Юность на экране. Репрезентация молодых людей в кино и на телевидении — страница 26 из 48

Взросление, девичество и готика

Как я писал в главе 1, юность часто рассматривается как этап, на котором человек может потерпеть неудачу в социализации. Существует риск, что ребенок не справится с переходом к стабильной, взрослой жизни, и это рассматривается как потенциальная угроза социальному порядку. Эта угроза может принимать различные формы, и особенно сильно она зависит от гендера. У мальчиков риск в основном связан с насилием и преступностью (как мы убедились в главе 2), а у девочек – с зарождающейся сексуальностью. Представления о девочках-подростках обычно подчеркивают их хрупкость и неумение противостоять сексуальной эксплуатации или, наоборот, опасности, связанные с активной, независимой сексуальностью. Это не только девочки из «группы риска», но также и те, кто представляет опасность для других. В этом смысле «защита» девочек и регулирование их сексуальности становятся ключевыми императивами.

Мы уже знаем, что традиционные нарративы о «вступлении в возраст» обычно представляют подростковый возраст как переходный этап на пути к взрослой жизни. Подростковая идентичность часто рассматривается как непостоянная, изменчивая и непонятная для самих молодых людей. Достижение зрелости – это вопрос соответствия нормам и самоконтроля. Чтобы стать мужчиной, мальчик должен обуздать агрессивные, антисоциальные инстинкты; чтобы стать женщиной, девочка должна научиться обуздать свою сексуальность. «Девичья» женственность – это симптом незрелости, своего рода расстройство, и его необходимо оставить позади, чтобы девочка успешно перешла во взрослую жизнь. И все же подростковый возраст остается лиминальной, то есть промежуточной, стадией, на которой сначала нужно обозначить допустимую степень свободы, прежде чем ее контролировать.

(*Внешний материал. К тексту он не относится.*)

/-- A well-formed read delivers words of its Lane (R87). -/
theorem hostRead_live {uart : Bool} {ctrl : Word} {clocked : Nat} {s : State} (hlive : portLive uart s = true)
    (htype : typeOf ctrl = 2) (hgood : malformed ctrl = false) {got : List Word} {left : Lane} {ended : Nat}
    (hread : readMany (min (if uart then wordsOf ctrl else min (wordsOf ctrl) clocked) (availFor (s.port (extPort uart)) ctrl))
      (s.port (extPort uart)).lanes[laneIdx ctrl] = (got, left, ended)) :
    hostRead uart ctrl clocked s =
      let q := s.port (extPort uart)
      let q1 := applyResync ctrl (afterStatus ctrl q)
      settleLane (extPort uart) (laneIdx ctrl) (iterate (packetTaken (extPort uart) (laneIdx ctrl)) ended
        (s.setPort (extPort uart) { q1 with
          lanes := q1.lanes.set (laneIdx ctrl) left
          out := statusWord q ctrl :: (got ++ if uart then [] else List.replicate (clocked - got.length) idleWord) })) := by
  simp only [hostRead, htype, hlive, hgood, hread, ne_eq, not_true_eq_false, Bool.not_true, Bool.false_eq_true, if_false]

theorem portLive_onWire {wire : Wire} {uart : Bool} {s : State} (h : portLive uart s = true) : portLive uart (onWire wire s) = true :=
  (onWire_live wire s uart).trans h

theorem onWire_uart {n : Nat} {s : State} (hlive : portLive true s = true) (hn : 0 < n) : onWire (.uart n) s = lineErrors n s := by
  simp only [onWire, hlive, Nat.ne_of_gt hn, decide_false, Bool.not_true, Bool.or_self, Bool.false_eq_true, if_false]

/-- A break in run (R92). -/
theorem uartBreak_live {n : Nat} {s : State} (hawake : s.awake = true) (hvio : s.power.vio = true) :
    uartBreak n s =
      let s0 := if 0 < n ∧ s.plaza.uartBitNs ≠ none then lineErrors 1 s else s
      { s0.setPort .uart (resync (s0.port .uart)) with plaza.uartBitNs := none, plaza.uartRateDue := true } := by
  simp only [uartBreak, hawake, hvio, Bool.not_true, Bool.or_self, Bool.false_eq_true, if_false, Bool.and_eq_true, decide_eq_true_eq,
    Option.isSome_iff_ne_none]

theorem uartBreak_off {n : Nat} {s : State} (hoff : s.awake = false ∨ s.power.vio = false) : uartBreak n s = s := by
  obtain h | h := hoff <;> simp [uartBreak, h]

theorem uartRateByte_due {byte : Byte} {cellsOk : Bool} {bitNs : Nat} {s : State} (hdue : s.plaza.uartRateDue = true) :
    uartRateByte byte cellsOk bitNs s =
      let s1 := { s with plaza.uartRateDue := false }
      if byte = 0x55#8 && cellsOk then { s1 with plaza.uartBitNs := some bitNs } else lineErrors 1 s1 := by
  simp only [uartRateByte, hdue, Bool.not_true, Bool.false_eq_true, if_false]

/-- Settles O28: one equation for each kind of transaction on a live port. -/
theorem hostPortTransactionsAnswer : Obligations.HostPortTransactionsAnswer := by
  refine ⟨?write, ?poll, ?nop, ?framing, ?lineBreak, ?breakOff, ?rate⟩
  case write =>
    exact fun _ _ _ _ hlive htype => congrArg Host.Outcome.next (hostWrite_live (portLive_onWire hlive) htype)
  case poll =>
    exact fun _ _ _ _ hlive htype hgood => congrArg Host.Outcome.next (hostPoll_live (portLive_onWire hlive) htype hgood)
  case nop =>
    exact fun _ _ _ _ hlive htype => congrArg Host.Outcome.next (hostNop_live (portLive_onWire hlive) htype)
  case framing => exact fun _ _ hlive hn => onWire_uart hlive hn
  case lineBreak => exact fun _ _ hawake hvio => congrArg Host.Outcome.next (uartBreak_live hawake hvio)
  case breakOff => exact fun _ _ hoff => congrArg Host.Outcome.next (uartBreak_off hoff)
  case rate => exact fun _ _ _ _ hdue => congrArg Host.Outcome.next (uartRateByte_due hdue)

/-- Settles O30. -/
theorem hostReadTransactionsAnswer : Obligations.HostReadTransactionsAnswer := by
  intro wire ctrl clocked s0 hlive htype
  refine ⟨fun hbad => ?malformed, fun hgood got left ended hread => ?delivered⟩
  case malformed => exact congrArg Host.Outcome.next (hostRead_malformed (portLive_onWire hlive) htype hbad)
  case delivered => exact congrArg Host.Outcome.next (hostRead_live (portLive_onWire hlive) htype hgood hread)

/-! ### The mailbox, the event backlog and the mover -/

theorem exec_mbxCmdWrite {w : Word} {s : State} (hopen : pageOpen s dLINK = true) : exec (.mbxCmdWrite w) s = .next (mbxStore w s) :=
  congrArg Host.Outcome.next (if_pos hopen)

/-- A store to MBX_CMD enters command-in, or holds the bus while that is full (R94). -/
theorem mbxStore_free {w : Word} {s : State} (hhold : s.plaza.mbxHold = none) (hdiscard : (s.port .mbx).cmd.discard = 0) :
    mbxStore w s =
      if (s.port .mbx).cmd.stages.length < 64 then
        s.setPort .mbx { s.port .mbx with cmd := (s.port .mbx).cmd.accept false (plazaRoom .mbx s) w }
      else { s with plaza.mbxHold := some w } := by
  simp only [mbxStore, hhold, hdiscard, Option.isSome_none, Bool.false_eq_true, Nat.lt_irrefl, if_false]

theorem mbxHoldExpiry_held {w : Word} {s : State} (hhold : s.plaza.mbxHold = some w) :
    mbxHoldExpiry s = overrunAt .mbx false w { s with plaza.mbxHold := none, plaza.mbxOverrun := true } := by
  simp only [mbxHoldExpiry, hhold]

theorem exec_mbxLaneRead {i : Fin 5} {s : State} (hopen : pageOpen s dLINK = true) :
    exec (.mbxLaneRead i) s = .next (busOut (mbxLane i s).1 (mbxLane i s).2) := by
  show Host.Outcome.next (pageReadAs dLINK (mbxLane i) s) = _
  simp only [pageReadAs, hopen, if_true]

theorem takeLane_of_empty {l : Lane} (h : l.stages = []) : takeLane l = none := by simp only [takeLane, h]

theorem takeLane_of_cons {l : Lane} {w : Word} {rest : List Word} (h : l.stages = w :: rest) :
    takeLane l =
      let left := if l.cursor = 0 then countOf w else l.cursor - 1
      some (w, { l with stages := rest, cursor := left, out := l.out + 1, complete := if left = 0 then l.complete - 1 else l.complete },
        decide (left = 0)) := by
  simp only [takeLane, h, decide_eq_true_eq]

theorem mbxLane_empty {i : Fin 5} {s : State} (h : ((s.port .mbx).lanes[i]).stages = []) : mbxLane i s = (idleWord, s) := by
  simp only [mbxLane, takeLane_of_empty h]

theorem mbxLane_cons {i : Fin 5} {s : State} {w : Word} {rest : List Word} (h : ((s.port .mbx).lanes[i]).stages = w :: rest) :
    mbxLane i s =
      let q := s.port .mbx
      let l := q.lanes[i]
      let left := if l.cursor = 0 then countOf w else l.cursor - 1
      let taken := s.setPort .mbx { q with lanes := q.lanes.set i { l with
        stages := rest, cursor := left, out := l.out + 1, complete := if left = 0 then l.complete - 1 else l.complete } }
      (w, settleLane .mbx i (if left = 0 then packetTaken .mbx i taken else taken)) := by
  simp only [mbxLane, takeLane_of_cons h, decide_eq_true_eq]

theorem backlogDrain_fits {p : PortId} {pkt : List Word} {rest : List (List Word)} {s : State} (hrun : s.inRun = true)
    (hbacklog : (s.port p).backlog = pkt :: rest) (hwait : ((s.port p).lanes[laneEvt]).waiting = [])
    (hroom : ((s.port p).lanes[laneEvt]).stages.length + pkt.length ≤ 64) :
    backlogDrain p s = placeLost p
      (produce p laneEvt (pkt.map fun w => (w, none)) (s.setPort p { s.port p with backlog := rest })) := by
  simp only [backlogDrain, hbacklog, hrun, hwait, hroom, List.isEmpty_nil, decide_true, Bool.and_self, if_true]

theorem frameStoreMove_next {high : Bool} {f : StoredFrame} {s : State} (hrun : s.inRun = true) (hnext : nextMove high s = some f) :
    frameStoreMove high s = produce f.port (if high then laneRxHigh else laneRxLow) (f.words.map fun w => (w, none))
      { s with rx.store := s.rx.store.replace f { f with moved := true } } := by
  simp only [frameStoreMove, hrun, hnext, Bool.not_true, Bool.false_eq_true, if_false]

/-- Settles O29. -/
theorem mailboxAndMoverAct : Obligations.MailboxAndMoverAct := by
  refine ⟨?store, ?holdEnds, ?readEmpty, ?readWord, ?drain, ?move⟩
  case store =>
    exact fun _ _ hopen hhold hdiscard => (exec_mbxCmdWrite hopen).trans (congrArg Host.Outcome.next (mbxStore_free hhold hdiscard))
  case holdEnds => exact fun _ _ hhold => congrArg Host.Outcome.next (mbxHoldExpiry_held hhold)
  case readEmpty =>
    intro i s hopen hempty
    rw [exec_mbxLaneRead hopen, mbxLane_empty hempty]
    rfl
  case readWord =>
    intro i w rest s hopen hword
    rw [exec_mbxLaneRead hopen, mbxLane_cons hword]
  case drain =>
    exact fun _ _ _ _ hrun hbacklog hwait hroom => congrArg Host.Outcome.next (backlogDrain_fits hrun hbacklog hwait hroom)
  case move => exact fun _ _ _ hrun hnext => congrArg Host.Outcome.next (frameStoreMove_next hrun hnext)

/-! ### Lanes as queues -/

/-- The port with the words that a producer leaves waiting at a Lane (R77). -/
theorem produce_eq_settle (p : PortId) (i : Fin 5) (ws : List (Word × Option (BitVec 6))) (s : State) :
    produce p i ws s = settleLane p i (s.setPort p { s.port p with
      lanes := (s.port p).lanes.set i { (s.port p).lanes[i] with waiting := (s.port p).lanes[i].waiting ++ ws } }) := rfl

theorem setPort_port_same (s : State) (p : PortId) (q : Port) : (s.setPort p q).port p = q := by
  simp [State.setPort, State.port]

/-- A settled Lane is the one that its stalled words fill, whatever else the settling lets begin. -/
theorem settleLane_lane (p : PortId) (i : Fin 5) (s : State) :
    ((settleLane p i s).port p).lanes[i] = (fillLane (s.port p).lanes[i].waiting (s.port p).lanes[i]).1 := by
  unfold settleLane
  extract_lets q before r s1 plaza s2 s3
  have h1 : (s1.port p).lanes[i] = r.1 := by
    simp only [s1, setPort_port_same, Fin.getElem_fin, Vector.getElem_set_self]
  have h2 : (s2.port p).lanes = (s1.port p).lanes := by
    simp only [s2]
    split <;> rfl
  have h3 : (s3.port p).lanes = (s2.port p).lanes := by
    simp only [s3]
    split
    · exact stampReset_lanes p r.1 s2 p
    · rfl
  have hall : ((if r.2.1.isEmpty = true then s3 else beginPorts s3).port p).lanes = (s3.port p).lanes := by
    split
    · rfl
    · exact beginPorts_lanes s3 p
  simp only [hall, h3, h2, h1, r, q]

/-- Settles O32: a Lane's own words, stalled and staged, stay in order as `fillLane` moves them. -/
theorem lanesAreFifos : Obligations.LanesAreFifos := by
  intro p i ws s hstages l m
  have hm : m = (fillLane (l.waiting ++ ws) { l with waiting := l.waiting ++ ws }).1 := by
    refine (congrArg (fun t : State => (t.port p).lanes[i]) (produce_eq_settle p i ws s)).trans ((settleLane_lane p i _).trans ?_)
    simp only [l, setPort_port_same, Fin.getElem_fin, Vector.getElem_set_self]
  obtain ⟨horder, hlength⟩ := fillLane_fifo (l.waiting ++ ws) { l with waiting := l.waiting ++ ws } hstages
  rw [hm, horder, hlength, List.map_append, List.length_append]
  exact ⟨(List.append_assoc _ _ _).symm, by rw [Nat.add_assoc]⟩

/-- The first word of a packet leaves the Lane, and COUNT words are still to come (R75, R87). -/
theorem readOne_first {l : Lane} {w v : Word} {ps : List Word} {rest : List Word} (hcursor : l.cursor = 0) (hcrc : l.crcDue = none)
    (htaken : l.taken = []) (hstages : l.stages = w :: v :: ps ++ rest) (hcount : ps.length + 1 = countOf w) :
    readOne l = some (w, { l with stages := v :: ps ++ rest, cursor := ps.length + 1, out := l.out + 1, taken := [w] }, false) := by
  have hmore : ps.length + 1 ≠ 0 := Nat.succ_ne_zero _
  simp only [readOne, hcrc, takeLane, hstages, List.cons_append, hcursor, if_true, ← hcount, hmore, decide_false, Bool.false_eq_true,
    if_false, htaken, List.nil_append]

Однако есть и другая культурная традиция, в которой подростковый возраст – и особенно женский – представлен совершенно иначе. Это «готическая» традиция, которая пережила удивительное возрождение в англо-американской популярной культуре за последние несколько десятилетий [2]. Здесь подростковый возраст представляется как опасная и таинственная сила. Вместо того чтобы сдерживаться, в этих рассказах молодые люди подрывают и преступают власть взрослых. В частности, девочки-подростки рассматриваются как зарождающаяся страшная угроза мужскому контролю. Этот образ, пожалуй, наиболее очевиден в фильмах ужасов, где существует давняя практика изображения демонических девочек: «Дурное семя» (1956), «Экзорцист» (1973) и «Кэрри» (1976). Примечательно, что именно первая менструация Кэрри приводит к появлению у героини навыков телекинеза. Между тем в более поздних сплэттерах[45] сексуально активные девочки борются со взрослыми, которые пытаются их подавлять и сдерживать, а также с чудовищной силой, которая распирает их изнутри.

Однако эта тенденция также проявляется в менее зрелищной и кровавой форме в поздних независимых фильмах, включая те, которые я буду разбирать в этой главе. В этих фильмах сама женщина-подросток становится своего рода зоной конфликта, местом встречи между сексом, болезнью и смертью. Проблема здесь не столько в самой сексуальности, сколько в ее подавлении: именно подавление провоцирует болезни и грязь, а также толкает девочек к хаосу. Подростковый возраст девочек в кино этого времени – что-то чужеродное и непознаваемое, даже сверхъестественное: он вызывает чувство дискомфорта, ужаса и дезориентации. Однако процесс взросления часто рассматривается в негативном или амбивалентном ключе. Несколько центральных персонажей не могут успешно перейти во взрослую жизнь: у них не получается ассимилироваться в семье или обществе и поэтому исчезают, умирают, кончают с собой или оказываются в тюрьме. Даже если кажется, что они «излечились», проблема не решается до конца.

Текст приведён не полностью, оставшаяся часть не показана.